- _TASK INSTRUCTIONS_
Each line below with the string "require" should be copied.
· · · · ·
-- ==== Sys2Proof/Laws/Commands.lean ====
section
/-! SUPPORT. What each command can do, said once: the shared results, then one inversion lemma for each meaning, then one for exec.
A proof about every command takes its cases from `exec_cases`. -/

namespace Sys2Proof.Machine

open Sys2Proof

/-! ## Shared results -/

theorem addResult_valid {s : State} {ra rb : ElemReg} (rd : ElemReg)
    (ha : (s.elem ra).valid = true) (hb : (s.elem rb).valid = true) :
    addResult rd ra rb s = .ok (s.setElem rd (xorAdd (s.elem ra) (s.elem rb))) := by
  simp [addResult, operandA_valid ha, operandB_valid hb, bind, Except.bind, pure, Except.pure]

theorem compareResult_valid {s : State} {ra rb : ElemReg} (cc : Cond)
    (ha : (s.elem ra).valid = true) (hb : (s.elem rb).valid = true) :
    compareResult cc ra rb s = .ok (s.setCmpf (relationHolds cc (s.elem ra).coef (s.elem rb).coef)) := by
  simp [compareResult, operandA_valid ha, operandB_valid hb, bind, Except.bind, pure, Except.pure]

/-- Reading two operands: both are valid, or the first invalid one decides the error. -/
theorem operands_cases (s : State) (ra rb : ElemReg) :
    ((s.elem ra).valid = true ∧ (s.elem rb).valid = true) ∨
    (s.elem ra).valid = false ∨
    ((s.elem ra).valid = true ∧ (s.elem rb).valid = false) := by
  cases (s.elem ra).valid <;> cases (s.elem rb).valid <;> simp

theorem addResult_cases (rd ra rb : ElemReg) (s : State) :
    ((s.elem ra).valid = true ∧ (s.elem rb).valid = true ∧
      addResult rd ra rb s = .ok (s.setElem rd (xorAdd (s.elem ra) (s.elem rb)))) ∨
    (∃ c, addResult rd ra rb s = .error c) := by
  rcases operands_cases s ra rb with ⟨ha, hb⟩ | ha | ⟨ha, hb⟩
  · exact .inl ⟨ha, hb, addResult_valid rd ha hb⟩
  · exact .inr ⟨_, by simp [addResult, operandA_invalid ha, bind, Except.bind]; rfl⟩
  · exact .inr ⟨_, by simp [addResult, operandA_valid ha, operandB_invalid hb, bind, Except.bind]; rfl⟩

theorem compareResult_cases (cc : Cond) (ra rb : ElemReg) (s : State) :
    ((s.elem ra).valid = true ∧ (s.elem rb).valid = true ∧
      compareResult cc ra rb s = .ok (s.setCmpf (relationHolds cc (s.elem ra).coef (s.elem rb).coef))) ∨
    (∃ c, compareResult cc ra rb s = .error c) := by
  rcases operands_cases s ra rb with ⟨ha, hb⟩ | ha | ⟨ha, hb⟩
  · exact .inl ⟨ha, hb, compareResult_valid cc ha hb⟩
  · exact .inr ⟨_, by simp [compareResult, operandA_invalid ha, bind, Except.bind]; rfl⟩
  · exact .inr ⟨_, by simp [compareResult, operandA_valid ha, operandB_invalid hb, bind, Except.bind]; rfl⟩

/-! ## What a meaning can do -/

/-- A command ended in an error: the record is written under its word. -/
def EndsInError (i : Instr) (s : State) : Prop := ∃ c, exec i s = .next (s.commitError (encode i) c)

/-- A command wrote its destination: with a valid record whose CHAR is an immediate LDE accepted, or a valid operand's. -/
def WritesElement (i : Instr) (s : State) : Prop :=
  ∃ rd e, destination i = some rd ∧ e.valid = true ∧
    (e.char.toNat ≤ Config.nMax ∨ ∃ ra, (s.elem ra).valid = true ∧ e.char = (s.elem ra).char) ∧
    exec i s = .next (s.setElem rd e)

/-- A comparison of valid operands wrote CMPF. -/
def WritesCmpf (i : Instr) (s : State) : Prop :=
  ∃ cc ra rb, i = cmpInstr cc ra rb ∧ (s.elem ra).valid = true ∧ (s.elem rb).valid = true ∧
    exec i s = .next (s.setCmpf (relationHolds cc (s.elem ra).coef (s.elem rb).coef))

theorem exec_lde_cases (rd : ElemReg) (coef : Coef) (mod : Modulus) (char : Charac) (s : State) :
    EndsInError (.lde rd coef mod char) s ∨ WritesElement (.lde rd coef mod char) s := by
  by_cases h : char.toNat ≤ Config.nMax
  · refine .inr ⟨rd, ⟨coef, mod, char, true⟩, rfl, rfl, .inl h, ?_⟩
    simp [exec, execLde, require, h, bind, Except.bind, pure, Except.pure]
  · refine .inl ⟨.charRange, ?_⟩
    simp [exec, execLde, require, h, bind, Except.bind]

theorem exec_add_cases (rd ra rb : ElemReg) (s : State) :
    EndsInError (.add rd ra rb) s ∨ WritesElement (.add rd ra rb) s := by
  rcases addResult_cases rd ra rb s with ⟨ha, _, e⟩ | ⟨c, e⟩
  · exact .inr ⟨rd, xorAdd (s.elem ra) (s.elem rb), rfl, rfl, .inr ⟨ra, ha, rfl⟩, by simp [exec, execAdd, e]⟩
  · exact .inl ⟨c, by simp [exec, execAdd, e]⟩

theorem exec_sub_cases (rd ra rb : ElemReg) (s : State) :
    EndsInError (.sub rd ra rb) s ∨ WritesElement (.sub rd ra rb) s := by
  rcases addResult_cases rd ra rb s with ⟨ha, _, e⟩ | ⟨c, e⟩
  · exact .inr ⟨rd, xorAdd (s.elem ra) (s.elem rb), rfl, rfl, .inr ⟨ra, ha, rfl⟩, by simp [exec, execSub, e]⟩
  · exact .inl ⟨c, by simp [exec, execSub, e]⟩

theorem exec_mul_cases (rd ra rb : ElemReg) (s : State) :
    EndsInError (.mul rd ra rb) s ∨ WritesElement (.mul rd ra rb) s := by
  rcases operands_cases s ra rb with ⟨ha, hb⟩ | ha | ⟨ha, hb⟩
  · simp only [EndsInError, WritesElement, exec, execMul, operandA_valid ha, operandB_valid hb, bind, Except.bind,
      pure, Except.pure, require]
    repeat' split
    any_goals exact .inl ⟨_, rfl⟩
    refine .inr ⟨rd, ⟨_, _, _, _⟩, rfl, ?_, .inr ⟨ra, ha, ?_⟩, rfl⟩ <;> rfl
  · exact .inl ⟨.uninitA, by simp [exec, execMul, operandA_invalid ha, bind, Except.bind]⟩
  · exact .inl ⟨.uninitB, by simp [exec, execMul, operandA_valid ha, operandB_invalid hb, bind, Except.bind]⟩

theorem exec_inv_cases (rd ra : ElemReg) (s : State) :
    EndsInError (.inv rd ra) s ∨ WritesElement (.inv rd ra) s := by
  cases ha : (s.elem ra).valid
  · exact .inl ⟨.uninitA, by simp [exec, execInv, operandA_invalid ha, bind, Except.bind]⟩
  · simp only [EndsInError, WritesElement, exec, execInv, operandA_valid ha, bind, Except.bind, pure, Except.pure,
      require]
    repeat' split
    any_goals exact .inl ⟨_, rfl⟩
    refine .inr ⟨rd, ⟨_, _, _, _⟩, rfl, ?_, .inr ⟨ra, ha, ?_⟩, rfl⟩ <;> rfl

theorem exec_cmp_cases (cc : Cond) (ra rb : ElemReg) (s : State) :
    EndsInError (cmpInstr cc ra rb) s ∨ WritesCmpf (cmpInstr cc ra rb) s := by
  rcases compareResult_cases cc ra rb s with ⟨ha, hb, e⟩ | ⟨c, e⟩
  · refine .inr ⟨cc, ra, rb, rfl, ha, hb, ?_⟩
    cases cc <;>
      simp [cmpInstr, exec, execCmpEq, execCmpNe, execCmpLt, execCmpGt, execCmpLe, execCmpGe, e]
  · refine .inl ⟨c, ?_⟩
    cases cc <;>
      simp [cmpInstr, exec, execCmpEq, execCmpNe, execCmpLt, execCmpGt, execCmpLe, execCmpGe, e]

/-- Every command, in every state: an error is recorded, or the destination is written, or CMPF is. -/
theorem exec_cases (i : Instr) (s : State) : EndsInError i s ∨ WritesElement i s ∨ WritesCmpf i s := by
  have left : ∀ {p q r : Prop}, p ∨ q → p ∨ q ∨ r := fun h => h.elim .inl fun h => .inr (.inl h)
  have right : ∀ {p q r : Prop}, p ∨ r → p ∨ q ∨ r := fun h => h.elim .inl fun h => .inr (.inr h)
  cases i with
  | lde rd coef mod char => exact left (exec_lde_cases rd coef mod char s)
  | add rd ra rb => exact left (exec_add_cases rd ra rb s)
  | sub rd ra rb => exact left (exec_sub_cases rd ra rb s)
  | mul rd ra rb => exact left (exec_mul_cases rd ra rb s)
  | inv rd ra => exact left (exec_inv_cases rd ra s)
  | cmpEq ra rb => exact right (exec_cmp_cases .eq ra rb s)
  | cmpNe ra rb => exact right (exec_cmp_cases .ne ra rb s)
  | cmpLt ra rb => exact right (exec_cmp_cases .lt ra rb s)
  | cmpGt ra rb => exact right (exec_cmp_cases .gt ra rb s)
  | cmpLe ra rb => exact right (exec_cmp_cases .le ra rb s)
  | cmpGe ra rb => exact right (exec_cmp_cases .ge ra rb s)

/-- Executing a word, legal or not, in any state, answers a retired state that keeps the turns and what the host has read. -/
theorem executeWord_next (w : Word) (s : State) :
    ∃ u : State, executeWord w s = .next u.retire ∧ u.turns = s.turns ∧ u.returned = s.returned := by
  rcases executeWord_cases w s with ⟨k, _, e⟩ | ⟨i, _, e⟩
  · exact ⟨_, e, rfl, rfl⟩
  · rw [e]
    rcases exec_cases i s with ⟨c, e⟩ | ⟨rd, x, _, _, _, e⟩ | ⟨_, _, _, _, _, _, e⟩ <;> rw [e] <;>
      exact ⟨_, rfl, rfl, rfl⟩

theorem destination_cmpInstr (cc : Cond) (ra rb : ElemReg) : destination (cmpInstr cc ra rb) = none := by
  cases cc <;> rfl

end Sys2Proof.Machine
end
· · · · ·
- _SOLUTION BELOW_
    simp [exec, execLde, require, h, bind, Except.bind, pure, Except.pure]
    simp [exec, execLde, require, h, bind, Except.bind]
      pure, Except.pure, require]
      require]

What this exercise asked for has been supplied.